(Data items)
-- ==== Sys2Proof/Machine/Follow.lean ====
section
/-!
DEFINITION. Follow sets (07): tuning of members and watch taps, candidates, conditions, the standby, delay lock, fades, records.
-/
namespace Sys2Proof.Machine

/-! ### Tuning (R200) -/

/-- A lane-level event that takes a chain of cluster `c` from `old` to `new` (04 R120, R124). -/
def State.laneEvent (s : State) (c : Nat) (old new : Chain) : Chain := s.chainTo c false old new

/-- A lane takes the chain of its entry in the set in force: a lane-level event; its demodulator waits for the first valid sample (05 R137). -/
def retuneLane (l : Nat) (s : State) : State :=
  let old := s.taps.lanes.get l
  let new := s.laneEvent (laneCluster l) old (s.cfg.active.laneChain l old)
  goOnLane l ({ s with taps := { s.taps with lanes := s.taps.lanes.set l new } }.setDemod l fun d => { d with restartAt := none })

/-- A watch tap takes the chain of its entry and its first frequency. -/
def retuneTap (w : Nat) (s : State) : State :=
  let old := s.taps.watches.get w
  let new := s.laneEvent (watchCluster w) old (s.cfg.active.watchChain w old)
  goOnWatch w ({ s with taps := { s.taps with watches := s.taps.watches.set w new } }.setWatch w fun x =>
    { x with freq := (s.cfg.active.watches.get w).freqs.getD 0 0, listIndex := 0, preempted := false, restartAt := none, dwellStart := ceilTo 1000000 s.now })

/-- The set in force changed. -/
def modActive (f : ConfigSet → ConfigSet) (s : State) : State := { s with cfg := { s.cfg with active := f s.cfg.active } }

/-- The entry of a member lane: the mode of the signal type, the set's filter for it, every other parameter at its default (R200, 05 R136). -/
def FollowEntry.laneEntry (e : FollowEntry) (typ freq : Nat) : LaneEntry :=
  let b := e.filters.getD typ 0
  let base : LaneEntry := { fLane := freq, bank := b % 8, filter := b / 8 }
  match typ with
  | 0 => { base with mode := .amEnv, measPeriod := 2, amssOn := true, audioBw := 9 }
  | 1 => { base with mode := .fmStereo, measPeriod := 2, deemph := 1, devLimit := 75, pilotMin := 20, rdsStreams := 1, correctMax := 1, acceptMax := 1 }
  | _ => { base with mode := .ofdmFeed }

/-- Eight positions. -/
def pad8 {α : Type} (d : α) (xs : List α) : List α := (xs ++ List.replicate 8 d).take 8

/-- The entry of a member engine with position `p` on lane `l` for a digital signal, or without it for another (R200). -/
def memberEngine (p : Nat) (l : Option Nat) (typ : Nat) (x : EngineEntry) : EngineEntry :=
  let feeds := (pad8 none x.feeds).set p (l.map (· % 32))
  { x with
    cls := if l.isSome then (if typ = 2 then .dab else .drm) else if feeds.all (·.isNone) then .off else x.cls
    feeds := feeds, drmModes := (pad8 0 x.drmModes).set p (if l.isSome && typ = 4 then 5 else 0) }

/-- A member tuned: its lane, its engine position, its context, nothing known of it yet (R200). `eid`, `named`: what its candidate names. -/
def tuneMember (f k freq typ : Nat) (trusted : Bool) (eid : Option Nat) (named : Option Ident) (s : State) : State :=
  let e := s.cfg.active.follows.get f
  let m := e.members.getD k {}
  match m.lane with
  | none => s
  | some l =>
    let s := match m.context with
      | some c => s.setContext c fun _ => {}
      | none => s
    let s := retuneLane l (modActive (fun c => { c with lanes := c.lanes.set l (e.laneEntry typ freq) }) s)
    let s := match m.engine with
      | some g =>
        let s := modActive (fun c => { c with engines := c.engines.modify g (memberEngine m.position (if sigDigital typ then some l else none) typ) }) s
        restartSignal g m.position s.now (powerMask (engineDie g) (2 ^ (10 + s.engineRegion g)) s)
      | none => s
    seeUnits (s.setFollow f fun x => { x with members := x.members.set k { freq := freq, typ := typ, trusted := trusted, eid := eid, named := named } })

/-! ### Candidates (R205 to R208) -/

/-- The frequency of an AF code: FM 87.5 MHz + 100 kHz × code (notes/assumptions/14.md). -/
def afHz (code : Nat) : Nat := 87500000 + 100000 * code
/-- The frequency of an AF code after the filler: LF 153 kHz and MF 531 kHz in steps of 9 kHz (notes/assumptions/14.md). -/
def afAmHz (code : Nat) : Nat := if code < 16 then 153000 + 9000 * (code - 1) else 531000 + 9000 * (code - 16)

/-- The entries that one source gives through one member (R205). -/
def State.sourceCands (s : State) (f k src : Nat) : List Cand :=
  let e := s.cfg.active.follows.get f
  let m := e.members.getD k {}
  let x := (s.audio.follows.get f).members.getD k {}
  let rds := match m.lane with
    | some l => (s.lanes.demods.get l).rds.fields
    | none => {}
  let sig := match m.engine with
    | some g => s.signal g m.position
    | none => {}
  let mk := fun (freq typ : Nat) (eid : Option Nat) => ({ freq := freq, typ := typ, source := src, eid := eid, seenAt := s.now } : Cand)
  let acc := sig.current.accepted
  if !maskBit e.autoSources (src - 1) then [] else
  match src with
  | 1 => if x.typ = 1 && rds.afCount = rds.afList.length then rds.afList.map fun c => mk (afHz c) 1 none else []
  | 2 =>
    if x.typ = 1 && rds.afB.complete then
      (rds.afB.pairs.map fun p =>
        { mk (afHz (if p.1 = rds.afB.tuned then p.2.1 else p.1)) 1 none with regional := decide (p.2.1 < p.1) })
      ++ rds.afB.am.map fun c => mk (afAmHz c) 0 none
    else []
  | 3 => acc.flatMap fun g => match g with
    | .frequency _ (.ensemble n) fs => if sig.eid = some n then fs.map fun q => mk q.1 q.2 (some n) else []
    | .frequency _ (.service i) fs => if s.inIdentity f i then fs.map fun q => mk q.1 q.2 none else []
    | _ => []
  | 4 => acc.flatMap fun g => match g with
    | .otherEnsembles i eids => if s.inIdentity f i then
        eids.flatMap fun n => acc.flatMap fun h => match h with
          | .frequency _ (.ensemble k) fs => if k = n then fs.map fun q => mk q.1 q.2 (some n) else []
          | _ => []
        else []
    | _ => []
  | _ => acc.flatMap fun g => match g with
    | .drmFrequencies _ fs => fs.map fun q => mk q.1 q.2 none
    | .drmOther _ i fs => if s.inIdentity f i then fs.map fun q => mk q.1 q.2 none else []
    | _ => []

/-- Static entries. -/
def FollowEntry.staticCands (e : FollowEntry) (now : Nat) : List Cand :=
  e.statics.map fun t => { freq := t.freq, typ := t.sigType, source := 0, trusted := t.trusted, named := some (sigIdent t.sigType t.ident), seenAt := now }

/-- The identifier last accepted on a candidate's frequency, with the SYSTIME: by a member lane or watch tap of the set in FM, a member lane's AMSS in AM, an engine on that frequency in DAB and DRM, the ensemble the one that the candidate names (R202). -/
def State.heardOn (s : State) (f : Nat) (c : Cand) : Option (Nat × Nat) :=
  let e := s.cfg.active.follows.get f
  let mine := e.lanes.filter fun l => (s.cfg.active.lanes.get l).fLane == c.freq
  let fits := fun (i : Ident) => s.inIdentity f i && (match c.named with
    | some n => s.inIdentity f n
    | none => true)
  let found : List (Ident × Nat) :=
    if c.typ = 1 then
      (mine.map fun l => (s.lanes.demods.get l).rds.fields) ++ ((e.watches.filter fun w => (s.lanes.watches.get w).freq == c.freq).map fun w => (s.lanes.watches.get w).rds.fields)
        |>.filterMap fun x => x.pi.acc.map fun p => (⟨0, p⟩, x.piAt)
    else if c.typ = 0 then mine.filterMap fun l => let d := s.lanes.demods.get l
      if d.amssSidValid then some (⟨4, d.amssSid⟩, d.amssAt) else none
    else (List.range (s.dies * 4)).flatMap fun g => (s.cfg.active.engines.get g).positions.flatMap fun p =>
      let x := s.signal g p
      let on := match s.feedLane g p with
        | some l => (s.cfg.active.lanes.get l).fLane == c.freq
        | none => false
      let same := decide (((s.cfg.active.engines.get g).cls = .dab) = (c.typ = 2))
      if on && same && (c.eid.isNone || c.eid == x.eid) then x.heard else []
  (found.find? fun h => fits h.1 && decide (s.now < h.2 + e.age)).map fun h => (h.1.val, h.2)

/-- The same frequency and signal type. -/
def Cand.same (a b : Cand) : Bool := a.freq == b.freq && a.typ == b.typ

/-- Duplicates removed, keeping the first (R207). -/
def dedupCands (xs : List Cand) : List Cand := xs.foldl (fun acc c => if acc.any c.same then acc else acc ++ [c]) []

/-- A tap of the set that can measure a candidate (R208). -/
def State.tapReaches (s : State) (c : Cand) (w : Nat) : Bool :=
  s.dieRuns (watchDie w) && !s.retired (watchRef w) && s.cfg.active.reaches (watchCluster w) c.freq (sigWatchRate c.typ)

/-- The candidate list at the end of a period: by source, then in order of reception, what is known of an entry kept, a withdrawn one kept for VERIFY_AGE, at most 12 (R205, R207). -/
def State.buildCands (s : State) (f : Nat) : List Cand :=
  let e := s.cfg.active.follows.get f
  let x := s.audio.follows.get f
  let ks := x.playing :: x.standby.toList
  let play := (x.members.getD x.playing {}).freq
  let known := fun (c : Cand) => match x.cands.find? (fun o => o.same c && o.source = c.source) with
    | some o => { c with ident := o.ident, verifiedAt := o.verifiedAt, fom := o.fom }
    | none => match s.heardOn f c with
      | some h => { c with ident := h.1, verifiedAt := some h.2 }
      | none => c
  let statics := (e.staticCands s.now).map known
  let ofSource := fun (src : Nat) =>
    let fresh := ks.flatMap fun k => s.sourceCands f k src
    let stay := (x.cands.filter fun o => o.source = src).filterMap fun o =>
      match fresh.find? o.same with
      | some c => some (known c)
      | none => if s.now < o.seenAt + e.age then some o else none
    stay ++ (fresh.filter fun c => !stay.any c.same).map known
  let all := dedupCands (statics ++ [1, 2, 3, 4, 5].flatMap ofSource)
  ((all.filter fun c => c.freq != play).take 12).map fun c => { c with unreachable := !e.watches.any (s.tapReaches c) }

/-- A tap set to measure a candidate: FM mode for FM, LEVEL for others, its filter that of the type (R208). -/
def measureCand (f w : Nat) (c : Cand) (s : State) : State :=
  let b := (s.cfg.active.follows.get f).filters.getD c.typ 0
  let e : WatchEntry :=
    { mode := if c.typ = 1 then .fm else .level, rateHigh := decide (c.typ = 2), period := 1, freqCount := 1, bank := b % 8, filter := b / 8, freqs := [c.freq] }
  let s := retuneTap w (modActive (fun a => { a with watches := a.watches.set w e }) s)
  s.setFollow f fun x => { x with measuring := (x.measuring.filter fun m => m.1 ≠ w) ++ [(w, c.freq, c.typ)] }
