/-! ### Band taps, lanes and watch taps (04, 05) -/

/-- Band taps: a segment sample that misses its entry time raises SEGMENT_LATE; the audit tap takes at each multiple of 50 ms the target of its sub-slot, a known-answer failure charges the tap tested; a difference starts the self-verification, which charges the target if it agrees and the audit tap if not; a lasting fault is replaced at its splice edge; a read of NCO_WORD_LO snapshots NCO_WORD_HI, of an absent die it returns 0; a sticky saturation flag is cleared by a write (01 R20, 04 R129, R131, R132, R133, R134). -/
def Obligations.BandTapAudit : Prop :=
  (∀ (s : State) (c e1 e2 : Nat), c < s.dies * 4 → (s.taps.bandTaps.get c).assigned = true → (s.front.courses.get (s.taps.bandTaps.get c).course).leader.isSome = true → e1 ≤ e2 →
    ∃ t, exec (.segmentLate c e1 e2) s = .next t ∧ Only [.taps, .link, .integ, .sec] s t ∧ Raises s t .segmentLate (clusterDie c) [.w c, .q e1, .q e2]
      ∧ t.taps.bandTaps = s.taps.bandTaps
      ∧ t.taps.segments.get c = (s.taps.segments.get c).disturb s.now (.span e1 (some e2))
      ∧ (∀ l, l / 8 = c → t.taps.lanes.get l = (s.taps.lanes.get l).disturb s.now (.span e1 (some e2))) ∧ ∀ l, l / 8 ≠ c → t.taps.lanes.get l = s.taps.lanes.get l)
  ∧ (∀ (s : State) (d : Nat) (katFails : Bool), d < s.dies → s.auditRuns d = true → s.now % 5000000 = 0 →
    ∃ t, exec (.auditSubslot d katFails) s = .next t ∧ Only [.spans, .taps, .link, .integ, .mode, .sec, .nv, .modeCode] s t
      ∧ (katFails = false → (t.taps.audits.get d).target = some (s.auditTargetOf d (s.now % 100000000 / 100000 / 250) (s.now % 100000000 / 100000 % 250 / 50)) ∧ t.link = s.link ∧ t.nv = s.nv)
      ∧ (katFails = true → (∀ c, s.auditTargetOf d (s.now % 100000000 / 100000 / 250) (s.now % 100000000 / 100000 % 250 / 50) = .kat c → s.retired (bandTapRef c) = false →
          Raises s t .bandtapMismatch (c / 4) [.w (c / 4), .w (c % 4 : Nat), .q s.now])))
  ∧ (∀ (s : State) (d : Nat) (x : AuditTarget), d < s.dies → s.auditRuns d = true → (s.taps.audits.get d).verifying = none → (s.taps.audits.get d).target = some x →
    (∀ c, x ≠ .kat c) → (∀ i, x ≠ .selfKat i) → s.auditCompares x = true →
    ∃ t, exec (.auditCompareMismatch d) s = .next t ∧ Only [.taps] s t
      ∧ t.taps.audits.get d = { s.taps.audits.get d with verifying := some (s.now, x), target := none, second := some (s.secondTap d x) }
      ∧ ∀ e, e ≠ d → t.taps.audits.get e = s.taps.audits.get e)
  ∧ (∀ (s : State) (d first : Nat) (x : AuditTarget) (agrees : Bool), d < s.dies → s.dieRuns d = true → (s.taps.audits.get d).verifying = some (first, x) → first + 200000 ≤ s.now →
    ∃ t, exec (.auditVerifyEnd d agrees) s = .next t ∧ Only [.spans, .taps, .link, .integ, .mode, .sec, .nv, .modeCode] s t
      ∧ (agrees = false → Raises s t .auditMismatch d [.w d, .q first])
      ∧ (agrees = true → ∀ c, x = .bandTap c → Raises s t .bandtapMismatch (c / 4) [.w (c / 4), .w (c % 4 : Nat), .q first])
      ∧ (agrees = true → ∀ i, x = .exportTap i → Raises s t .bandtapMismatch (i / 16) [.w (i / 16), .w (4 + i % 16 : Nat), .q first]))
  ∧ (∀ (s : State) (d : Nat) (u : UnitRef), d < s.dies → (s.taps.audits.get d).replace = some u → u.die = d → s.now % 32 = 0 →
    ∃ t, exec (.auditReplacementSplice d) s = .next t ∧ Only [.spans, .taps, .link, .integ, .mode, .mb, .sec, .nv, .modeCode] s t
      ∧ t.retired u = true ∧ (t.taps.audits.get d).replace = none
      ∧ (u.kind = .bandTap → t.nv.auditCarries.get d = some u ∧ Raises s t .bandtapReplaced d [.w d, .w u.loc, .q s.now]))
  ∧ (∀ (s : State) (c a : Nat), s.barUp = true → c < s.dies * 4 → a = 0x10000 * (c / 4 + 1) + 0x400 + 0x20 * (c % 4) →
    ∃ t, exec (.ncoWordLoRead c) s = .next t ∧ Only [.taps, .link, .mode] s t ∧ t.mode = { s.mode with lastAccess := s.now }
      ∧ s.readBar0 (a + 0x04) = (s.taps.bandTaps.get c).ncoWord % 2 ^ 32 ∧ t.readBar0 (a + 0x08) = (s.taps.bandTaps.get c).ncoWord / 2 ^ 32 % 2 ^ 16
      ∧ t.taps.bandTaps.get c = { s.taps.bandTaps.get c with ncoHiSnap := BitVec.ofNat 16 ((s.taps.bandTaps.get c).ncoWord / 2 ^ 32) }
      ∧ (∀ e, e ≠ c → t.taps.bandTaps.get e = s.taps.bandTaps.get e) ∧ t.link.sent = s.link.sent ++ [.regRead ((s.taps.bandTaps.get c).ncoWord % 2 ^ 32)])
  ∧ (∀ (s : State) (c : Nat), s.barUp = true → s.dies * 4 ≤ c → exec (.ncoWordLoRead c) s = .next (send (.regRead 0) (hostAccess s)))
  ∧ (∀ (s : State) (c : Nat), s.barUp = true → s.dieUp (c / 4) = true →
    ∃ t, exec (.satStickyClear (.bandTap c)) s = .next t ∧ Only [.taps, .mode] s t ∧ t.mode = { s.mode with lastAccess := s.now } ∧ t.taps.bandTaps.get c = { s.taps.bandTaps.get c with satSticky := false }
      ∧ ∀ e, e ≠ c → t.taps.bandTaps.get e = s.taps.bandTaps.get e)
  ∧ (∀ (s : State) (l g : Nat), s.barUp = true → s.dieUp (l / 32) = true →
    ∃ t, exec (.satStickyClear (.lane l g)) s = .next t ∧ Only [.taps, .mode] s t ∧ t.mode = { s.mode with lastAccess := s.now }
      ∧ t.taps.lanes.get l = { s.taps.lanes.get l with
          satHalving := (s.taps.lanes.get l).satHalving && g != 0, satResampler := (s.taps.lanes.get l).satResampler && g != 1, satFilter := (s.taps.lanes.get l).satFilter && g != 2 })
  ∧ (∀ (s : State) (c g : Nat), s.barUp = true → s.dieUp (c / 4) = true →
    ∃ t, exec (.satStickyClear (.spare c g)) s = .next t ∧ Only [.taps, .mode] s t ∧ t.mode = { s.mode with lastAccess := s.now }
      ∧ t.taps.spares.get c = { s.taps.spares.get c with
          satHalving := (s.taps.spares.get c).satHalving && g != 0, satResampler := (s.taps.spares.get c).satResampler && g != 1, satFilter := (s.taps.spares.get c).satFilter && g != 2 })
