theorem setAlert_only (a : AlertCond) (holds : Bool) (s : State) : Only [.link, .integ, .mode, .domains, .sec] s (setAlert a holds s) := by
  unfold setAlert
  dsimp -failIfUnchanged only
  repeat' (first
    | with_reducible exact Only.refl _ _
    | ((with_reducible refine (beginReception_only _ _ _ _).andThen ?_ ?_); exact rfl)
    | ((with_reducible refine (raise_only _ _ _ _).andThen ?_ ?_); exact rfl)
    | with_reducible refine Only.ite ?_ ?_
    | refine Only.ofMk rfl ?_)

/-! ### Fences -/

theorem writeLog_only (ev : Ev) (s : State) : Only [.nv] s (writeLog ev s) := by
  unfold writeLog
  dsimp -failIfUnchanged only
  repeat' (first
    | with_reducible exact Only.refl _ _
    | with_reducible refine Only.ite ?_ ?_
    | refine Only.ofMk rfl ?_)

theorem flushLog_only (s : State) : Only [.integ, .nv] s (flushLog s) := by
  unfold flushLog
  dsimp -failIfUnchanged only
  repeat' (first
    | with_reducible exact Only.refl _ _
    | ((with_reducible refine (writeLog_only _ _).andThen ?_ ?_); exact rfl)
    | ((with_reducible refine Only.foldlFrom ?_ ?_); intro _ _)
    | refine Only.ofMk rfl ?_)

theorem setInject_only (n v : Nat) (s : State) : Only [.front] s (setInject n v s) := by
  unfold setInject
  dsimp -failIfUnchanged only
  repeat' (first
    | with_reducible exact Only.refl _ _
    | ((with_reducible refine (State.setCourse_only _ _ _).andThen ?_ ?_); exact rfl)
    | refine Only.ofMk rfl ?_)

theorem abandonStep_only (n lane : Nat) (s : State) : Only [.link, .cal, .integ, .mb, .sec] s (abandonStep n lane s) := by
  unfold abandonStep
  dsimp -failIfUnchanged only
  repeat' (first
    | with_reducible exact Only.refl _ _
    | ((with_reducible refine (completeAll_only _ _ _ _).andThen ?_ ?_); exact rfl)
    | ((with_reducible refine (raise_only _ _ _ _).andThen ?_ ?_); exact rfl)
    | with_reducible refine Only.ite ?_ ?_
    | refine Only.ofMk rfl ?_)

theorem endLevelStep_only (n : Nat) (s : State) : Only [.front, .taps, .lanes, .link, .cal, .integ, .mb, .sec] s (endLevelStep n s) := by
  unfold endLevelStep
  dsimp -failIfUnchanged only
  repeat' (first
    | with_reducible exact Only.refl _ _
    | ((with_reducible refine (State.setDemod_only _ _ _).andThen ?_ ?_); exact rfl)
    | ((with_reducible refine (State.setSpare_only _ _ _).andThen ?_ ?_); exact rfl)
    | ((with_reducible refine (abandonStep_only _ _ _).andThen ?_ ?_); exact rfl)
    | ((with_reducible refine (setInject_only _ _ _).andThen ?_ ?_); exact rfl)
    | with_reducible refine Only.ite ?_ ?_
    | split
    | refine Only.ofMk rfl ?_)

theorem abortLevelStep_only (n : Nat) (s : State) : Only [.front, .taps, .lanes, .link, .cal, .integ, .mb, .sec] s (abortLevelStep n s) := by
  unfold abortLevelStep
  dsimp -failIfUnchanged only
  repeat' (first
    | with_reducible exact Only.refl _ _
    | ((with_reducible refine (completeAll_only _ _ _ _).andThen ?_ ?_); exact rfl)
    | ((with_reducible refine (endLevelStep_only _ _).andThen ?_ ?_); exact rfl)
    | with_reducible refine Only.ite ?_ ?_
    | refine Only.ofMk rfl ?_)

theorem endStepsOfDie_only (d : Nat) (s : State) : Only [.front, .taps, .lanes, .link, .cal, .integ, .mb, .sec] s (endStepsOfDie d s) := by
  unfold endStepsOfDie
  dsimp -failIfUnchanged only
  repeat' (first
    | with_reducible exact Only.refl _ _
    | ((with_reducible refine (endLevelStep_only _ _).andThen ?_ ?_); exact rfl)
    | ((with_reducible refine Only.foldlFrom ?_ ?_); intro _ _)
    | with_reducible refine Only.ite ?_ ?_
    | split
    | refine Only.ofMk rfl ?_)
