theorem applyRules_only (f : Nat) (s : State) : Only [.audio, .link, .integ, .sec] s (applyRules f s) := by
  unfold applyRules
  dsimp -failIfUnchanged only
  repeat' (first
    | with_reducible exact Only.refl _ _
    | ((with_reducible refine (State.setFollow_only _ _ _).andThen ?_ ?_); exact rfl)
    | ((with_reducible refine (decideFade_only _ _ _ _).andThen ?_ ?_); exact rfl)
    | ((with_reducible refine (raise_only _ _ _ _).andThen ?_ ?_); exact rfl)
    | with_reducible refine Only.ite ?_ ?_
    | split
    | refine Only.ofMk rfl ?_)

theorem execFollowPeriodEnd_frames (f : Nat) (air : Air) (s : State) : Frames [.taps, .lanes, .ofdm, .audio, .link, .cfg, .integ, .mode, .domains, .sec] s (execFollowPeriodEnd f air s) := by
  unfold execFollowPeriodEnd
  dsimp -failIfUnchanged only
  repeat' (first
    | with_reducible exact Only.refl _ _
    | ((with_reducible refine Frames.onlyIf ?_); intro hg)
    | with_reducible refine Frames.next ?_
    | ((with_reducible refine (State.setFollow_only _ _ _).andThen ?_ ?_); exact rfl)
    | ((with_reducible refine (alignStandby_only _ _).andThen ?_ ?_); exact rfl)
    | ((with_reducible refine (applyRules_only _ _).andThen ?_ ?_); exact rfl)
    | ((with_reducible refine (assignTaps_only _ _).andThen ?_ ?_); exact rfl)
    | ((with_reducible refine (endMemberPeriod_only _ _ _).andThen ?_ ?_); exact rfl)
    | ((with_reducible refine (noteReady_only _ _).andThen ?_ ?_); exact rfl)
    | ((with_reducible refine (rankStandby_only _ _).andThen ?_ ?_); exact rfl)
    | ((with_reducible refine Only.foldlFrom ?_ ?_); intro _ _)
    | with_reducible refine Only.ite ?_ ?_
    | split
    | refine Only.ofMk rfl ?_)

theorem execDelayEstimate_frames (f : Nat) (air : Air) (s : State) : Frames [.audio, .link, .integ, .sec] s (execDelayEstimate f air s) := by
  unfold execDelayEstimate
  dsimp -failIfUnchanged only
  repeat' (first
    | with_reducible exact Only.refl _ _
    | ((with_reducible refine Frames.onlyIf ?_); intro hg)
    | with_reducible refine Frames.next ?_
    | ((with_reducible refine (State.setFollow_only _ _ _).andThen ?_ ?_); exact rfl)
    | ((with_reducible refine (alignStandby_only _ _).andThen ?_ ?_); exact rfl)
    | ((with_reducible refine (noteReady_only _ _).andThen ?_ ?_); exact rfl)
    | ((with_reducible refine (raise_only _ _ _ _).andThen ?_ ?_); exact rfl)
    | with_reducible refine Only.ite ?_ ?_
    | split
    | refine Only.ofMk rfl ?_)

WORK TO BE COMPLETED »
Every line above with the word "satStickyClear" belongs in the answer, copied as written.

OUTPUT OF THE TASK »
    ∃ t, exec (.satStickyClear (.bandTap c)) s = .next t ∧ Only [.taps, .mode] s t ∧ t.mode = { s.mode with lastAccess := s.now } ∧ t.taps.bandTaps.get c = { s.taps.bandTaps.get c with satSticky := false }
    ∃ t, exec (.satStickyClear (.lane l g)) s = .next t ∧ Only [.taps, .mode] s t ∧ t.mode = { s.mode with lastAccess := s.now }
    ∃ t, exec (.satStickyClear (.spare c g)) s = .next t ∧ Only [.taps, .mode] s t ∧ t.mode = { s.mode with lastAccess := s.now }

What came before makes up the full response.